I often wonder why God does not grant my requests the way I have presented them to Him. Then I am reminded that I only have a limited perception of the world and my own needs. It’s not that my prayers are wrong. . . they are just too narrow. God has a different view of the world. He sees all those who are affected by the prayers that we may make from our heart. Through prayer, we learn how to see the world through the eyes of more people than ourselves. In prayer we soon discover God’s vast care for the world around us and his unlimited view for us when we participate in a faithful prayer life with him.
Seeking God’s heart for our lives and the lives of others is what stirs our life of prayer. Bishop Barron tells us that Teresa of Jesus was driven into a life of prayer by the compassion she felt for others in the world. Teresa felt the pain of injustice for others and that compassion is what kept her coming back to the heart of God. We’re not dealing with an abstract Aristotelian moral philosophy, but rather with something more visceral – more natural. And we can only seek God rightfully through our compassion for others.

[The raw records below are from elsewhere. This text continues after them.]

-- ==== Sys2Proof/Certificates/Slice0/Obligations.lean ====
section
/-! DEFINITION. The statements for the provers: what each command does, when it completes, what it leaves unchanged, and the
invariants that every step keeps. -/

open Sys2Proof Sys2Proof.Machine

/-! ### The queue, power, start-up -/

/-- A step takes the command at the front of the queue. -/
def Obligations.StepTakesFrontCommand : Prop :=
  ∀ (c : Instr) (p : Part) (rest : List Instr),
    step { part := p, pending := c :: rest } = exec c { part := p, pending := rest }

/-- On an empty queue the part takes its head request, else an expired timer, else one millisecond passes: every running timer is one
more, and nothing else changes (the model's choice, log 3); an unpowered part does nothing. With no request to take it has a
command of its own exactly where a timer has run its limit. (Of several, which one: log 5. The results of a store: log 15. A line
in FAULT or QUALIFYING times its run too: log 19.) -/
def Obligations.EmptyQueueStep : Prop :=
  ∀ p : Part,
    (p.powered = false → step { part := p, pending := [] } = .next { part := p, pending := [] })
      ∧ (∀ code tag args rest, p.heads code tag args rest →
          step { part := p, pending := [] } = exec (requestRow code) { part := p, pending := [] })
      ∧ (∀ bs rest, p.powered = true → p.boot.resetPending = none → p.link.sendList.length < 16 →
          p.link.requests = bs :: rest → bs.length < 2 →
          step { part := p, pending := [] } = exec .badRequest { part := p, pending := [] })
      ∧ (∀ c, p.own = some c → step { part := p, pending := [] } = exec c { part := p, pending := [] })
      ∧ (p.powered = true → p.boot.resetPending ≠ none ∨ 16 ≤ p.link.sendList.length ∨ p.link.requests = [] →
          (∀ c, p.own = some c → p.hasRun c) ∧ (p.own = none → ∀ c, ¬p.hasRun c))
      ∧ (p.powered = true → p.own = none → ∃ q, step { part := p, pending := [] } = .next { part := q, pending := [] }
          ∧ q = { p with
            boot := { p.boot with elapsed := p.boot.elapsed.map (· + 1) }
            diameter := { p.diameter with
              lines := q.diameter.lines
              gripWait := p.diameter.gripWait.map (· + 1), dropTimer := p.diameter.dropTimer.map (· + 1) }
            feed := { p.feed with
              settle := p.feed.settle.map (· + 1)
              watch := p.feed.watch.map fun w => { w with elapsed := w.elapsed + 1 } }
            saw := { p.saw with
              cutTimer := p.saw.cutTimer.map (· + 1), returnTimer := p.saw.returnTimer.map (· + 1)
              expectation := p.saw.expectation.map (· + 1) }
            monitor := { p.monitor with takeover := match p.monitor.takeover with
              | .snooped t => .snooped (t + 1)
              | t => t }
            store := { p.store with inFlight := p.store.inFlight.map (· + 1) }
            link := { p.link with refresh := p.link.refresh.map (· + 1) } }
          ∧ ∀ l, ((p.line l).state = .disabled → q.line l = p.line l)
            ∧ ((p.line l).state ≠ .disabled → q.line l = { p.line l with run := some ((p.line l).run.getD 0 + 1) }))

/-- Every command answers a next state in every state, with the queue as it was: the model's choice that nothing stops the part
(log 25). -/
def Obligations.EveryCommandAnswersNext : Prop := ∀ (c : Instr) (s : State), ∃ q, Runs c s q

/-- An unpowered part changes by no command but POWER_ON and LOSS_OF_POWER, save for the levels at its pins (log 7). -/
def Obligations.UnpoweredPartOnlySensesItsPins : Prop :=
  ∀ (c : Instr) (s : State) (q : Part), s.part.powered = false → (∀ x, c ≠ .powerOn x) → c ≠ .lossOfPower → Runs c s q →
    q = { s.part with pins := q.pins }

/-- LOSS_OF_POWER: the part stops; a store in flight is cut off and leaves the stored copy unsound. POWER_ON: every block takes its
reset state over the copy that is loaded, and STORE_FAULT is raised for an unsound one.
(A POWER_ON on a powered part is a power cycle: the model's choice, log 7.) -/
def Obligations.PowerGoesAndComes : Prop :=
  ∀ s : State, Runs .lossOfPower s { s.part with
      powered := false
      store := { s.part.store with sound := s.part.store.sound && s.part.store.inFlight.isNone, inFlight := none } }
  ∧ ∀ straps : BitVec 2, ∃ q, Runs (.powerOn straps) s q
    ∧ q.powered = true
    ∧ Restarted { s.part with pins := { s.part.pins with straps } } q
    ∧ q.store = { s.part.store.cutOff with
        working := if s.part.store.cutOff.sound then s.part.store.stored else .builtIn }
    ∧ (s.part.store.cutOff.sound = true → q.link.conditions = 0 ∧ q.link.sendList = [])
    ∧ (s.part.store.cutOff.sound = false →
        q.link.conditions = Condition.storeFault.word
          ∧ q.link.sendList = [.notice (.condition Condition.storeFault.word Condition.storeFault.word)])

/-- STARTUP_DEADLINE: lines still QUALIFYING go to FAULT with the kind of R80, LINE_FAULT is raised, and the part enters READY;
once READY the command changes nothing. (The last: log 17.) -/
def Obligations.StartupDeadlineEntersReady : Prop :=
  ∀ s : State, Settled s.part → s.part.powered = true →
    (s.part.boot.ready = true → Runs .startupDeadline s s.part)
    ∧ (s.part.boot.ready = false → ∃ q, Runs .startupDeadline s q
        ∧ Follows { s.part with
            boot := { s.part.boot with ready := true, elapsed := none }
            diameter := { s.part.diameter with lines := q.diameter.lines } } q
        ∧ q.boot.ready = true ∧ q.feed = s.part.feed ∧ RaisesOnly [.lineFault] s.part q
        ∧ ∀ l : Line,
            (s.part.lineEnabled l = true → (s.part.line l).state = .qualifying →
              q.raised .lineFault = true
                ∧ (q.line l).state = .fault (match s.part.outOfWindow l, (s.part.line l).lastOut with
                    | some k, _ => k
                    | none, some k => k
                    | none, none => .shorted))
            ∧ (s.part.lineEnabled l = false ∨ (s.part.line l).state ≠ .qualifying → q.line l = s.part.line l))

/-! ### Requests -/

/-- REQUEST_FRAME: a frame on the request identifier joins the end of the queue, or is discarded with OVERRUN while the queue
holds 4; a frame that is no request changes nothing. -/
def Obligations.RequestFrameJoinsQueue : Prop :=
  ∀ (f : BusFrame) (s : State), Settled s.part → s.part.powered = true →
    (f.id = requestId s.part.link.node → f.remote = false → s.part.link.busOff = false →
      (s.part.link.requests.length < 4 → Runs (.requestFrame f) s
        { s.part with link := { s.part.link with requests := s.part.link.requests ++ [f.data] } })
      ∧ (4 ≤ s.part.link.requests.length → Runs (.requestFrame f) s
        { s.part with link := { s.part.link with
            conditions := s.part.link.conditions ||| Condition.overrun.word
            sendList := s.part.announced .overrun s.part.link.sendList } }))
    ∧ (f.id ≠ requestId s.part.link.node ∨ f.remote = true ∨ s.part.link.busOff = true →
        Runs (.requestFrame f) s s.part)

/-- Screening: a frame too short for code and tag, an unknown code, and a frame too short for its arguments are taken and
answered BAD_REQUEST; while NOT_READY every request but five is answered NOT_READY; nothing else changes. -/
def Obligations.ScreeningComesFirst : Prop :=
  ∀ s : State, Settled s.part → s.part.powered = true → s.part.boot.resetPending = none →
    s.part.link.sendList.length < 16 →
    (∀ bs rest, s.part.link.requests = bs :: rest → bs.length < 2 →
      Runs .badRequest s (s.part.withAnswer { code := 0, tag := 0, answer := .badRequest, results := [] } rest))
    ∧ (∀ code tag args rest, s.part.link.requests = (code :: tag :: args) :: rest → code ∉ requestCodes →
      Runs .badRequest s (s.part.withAnswer { code, tag, answer := .badRequest, results := [] } rest))
    ∧ (∀ code tag args rest, s.part.link.requests = (code :: tag :: args) :: rest → code ∈ requestCodes →
      args.length < argLength code args →
      Runs (requestRow code) s (s.part.withAnswer { code, tag, answer := .badRequest, results := [] } rest))
    ∧ (∀ code tag args rest, s.part.link.requests = (code :: tag :: args) :: rest → code ∈ requestCodes →
      argLength code args ≤ args.length → s.part.boot.ready = false →
      code ≠ 0x01 → code ≠ 0x02 → code ≠ 0x20 → code ≠ 0x28 → code ≠ 0x30 →
      Runs (requestRow code) s (s.part.withAnswer { code, tag, answer := .notReady, results := [] } rest))

/-- Every request's owner applies its table: the first test that fails gives the answer and nothing else changes; with no
failing test the request is taken and answered OK. (The answer of a RESET in bus-off is discarded with the queue. That READ_ENTRIES
tests the start index before the count: log 33.) -/
def Obligations.RequestsAnsweredByTheirTables : Prop :=
  ∀ (s : State) (code tag : Byte) (args : List Byte) (rest : List (List Byte)), Settled s.part →
    s.part.offers code tag args rest → code ∈ requestCodes → argLength code args ≤ args.length →
    (∀ a, s.part.refusal code args = some a →
      Runs (requestRow code) s (s.part.withAnswer { code, tag, answer := a, results := [] } rest))
    ∧ (s.part.refusal code args = none → code ≠ 0x30 ∨ s.part.link.busOff = false →
      ∃ q results, Runs (requestRow code) s q ∧ s.part.replies q (okAnswer code tag results) rest)

/-- STATUS, READ_STEM, READ_ENTRIES, READ_SPECIES and READ_SETTING answer one snapshot and change nothing else. (That bits 3 to 7 of
the record flags in the stem header image are 0: the model's choice, log 36.) -/
def Obligations.ReadingRequestsAnswerASnapshot : Prop :=
  ∀ (s : State) (tag : Byte) (args : List Byte) (rest : List (List Byte)), Settled s.part →
    (s.part.granted 0x01 tag args rest →
      Runs .status s (s.part.withAnswer (okAnswer 0x01 tag (statusImage s.part)) rest))
    ∧ (∀ i r, s.part.granted 0x14 tag args rest → s.part.lookup (readStem args) = some i → s.part.recordAt i = some r →
      Runs .readStem s (s.part.withAnswer (okAnswer 0x14 tag (stemHeaderImage (s.part.stemId i) r
        (if r.state = .active ∧ r.reference ≠ .none then s.part.logMm else none)
        (if r.state = .active then s.part.currentDiameter else none))) rest))
    ∧ (∀ i r, s.part.granted 0x15 tag args rest → s.part.lookup (readStem args) = some i → s.part.recordAt i = some r →
      Runs .readEntries s (s.part.withAnswer (okAnswer 0x15 tag
        (word16 r.revision ++ u8 r.entries.length
          ++ u8 (min (readU8 args 3) (r.entries.length - readU8 args 2) : Nat)
          ++ entryImages (readU8 args 2) ((r.entries.drop (readU8 args 2)).take (readU8 args 3)))) rest))
    ∧ (∀ c, s.part.granted 0x20 tag args rest → speciesCode (readU8 args 0) = some c →
      Runs .readSpecies s (s.part.withAnswer (okAnswer 0x20 tag
        (u8 c.val ++ yesNo (s.part.species c).valid ++ yesNo (s.part.named c) ++ speciesImage (s.part.species c))) rest))
    ∧ (∀ n, s.part.granted 0x28 tag args rest → settingNumber (readU8 args 0) = some n →
      Runs .readSetting s (s.part.withAnswer (okAnswer 0x28 tag (u8 n.val ++ u16 (s.part.setting n))) rest))

/-- READ_CONDITIONS answers the word as it stood and clears the conditions of its mask; SET_MASKS replaces the mask and answers the
mask now held. -/
def Obligations.ConditionRequestsReadClearAndMask : Prop :=
  ∀ (s : State) (tag : Byte) (args : List Byte) (rest : List (List Byte)), Settled s.part →
    (s.part.granted 0x02 tag args rest →
      Runs .readConditions s ({ s.part with link := { s.part.link with
        conditions := s.part.link.conditions &&& ~~~ readWord args 0 } }.withAnswer
          (okAnswer 0x02 tag (word16 s.part.link.conditions)) rest))
    ∧ (s.part.granted 0x03 tag args rest →
      Runs .setMasks s ({ s.part with link := { s.part.link with mask := readWord args 0 } }.withAnswer
        (okAnswer 0x03 tag (word16 (readWord args 0))) rest))

/-- Raising a condition latches it and no other; a notice follows where it was clear and its mask bit is clear. -/
def Obligations.RaisingLatchesAndAnnounces : Prop :=
  ∀ (c : Condition) (p : Part),
    (raise c p).raised c = true ∧ RaisesOnly [c] p (raise c p)
    ∧ raise c p = { p with link := { p.link with
        conditions := (raise c p).link.conditions, sendList := (raise c p).link.sendList } }
    ∧ (p.raised c = false → p.link.mask.getLsbD c.bit = false → (raise c p).link.sendList =
        p.link.sendList ++ [.notice (.condition c.word (raise c p).link.conditions)])
    ∧ (p.raised c = true ∨ p.link.mask.getLsbD c.bit = true → (raise c p).link.sendList = p.link.sendList)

Our purpose in life is to seek communion with God. Communion – being in common union with God – completely reorients our lives from a self-centered perception to God-centered and kingdom-centered life. Henri Nouwen says, “Prayer is the radical starting point for a life in God, because in prayer we slowly experience a reorientation of all our thoughts and feelings about ourselves and others.” Radical reorientation occurs as we cultivate what Scott McKenzie refers to as “a prayerful attitude of willingness. Prayerful willingness is, in its simplest form, a willingness to be open to the desires and the will of God” . . . and that requires patience and persistence in living without answers right away.
In prayerful willingness, we begin to ask, “Lord, what do you want to do through me?” When God called Abram to leave his home, Abram was prayerfully willing, he went, and again the world was changed. When God appeared to Moses and called him to confront Pharaoh, eventually Moses was prayerfully willing and the world was forever changed. In the garden, Jesus made it clear he did not want to suffer and die, but in a transforming process of perseverance, he was prayerfully willing and the world was forever changed.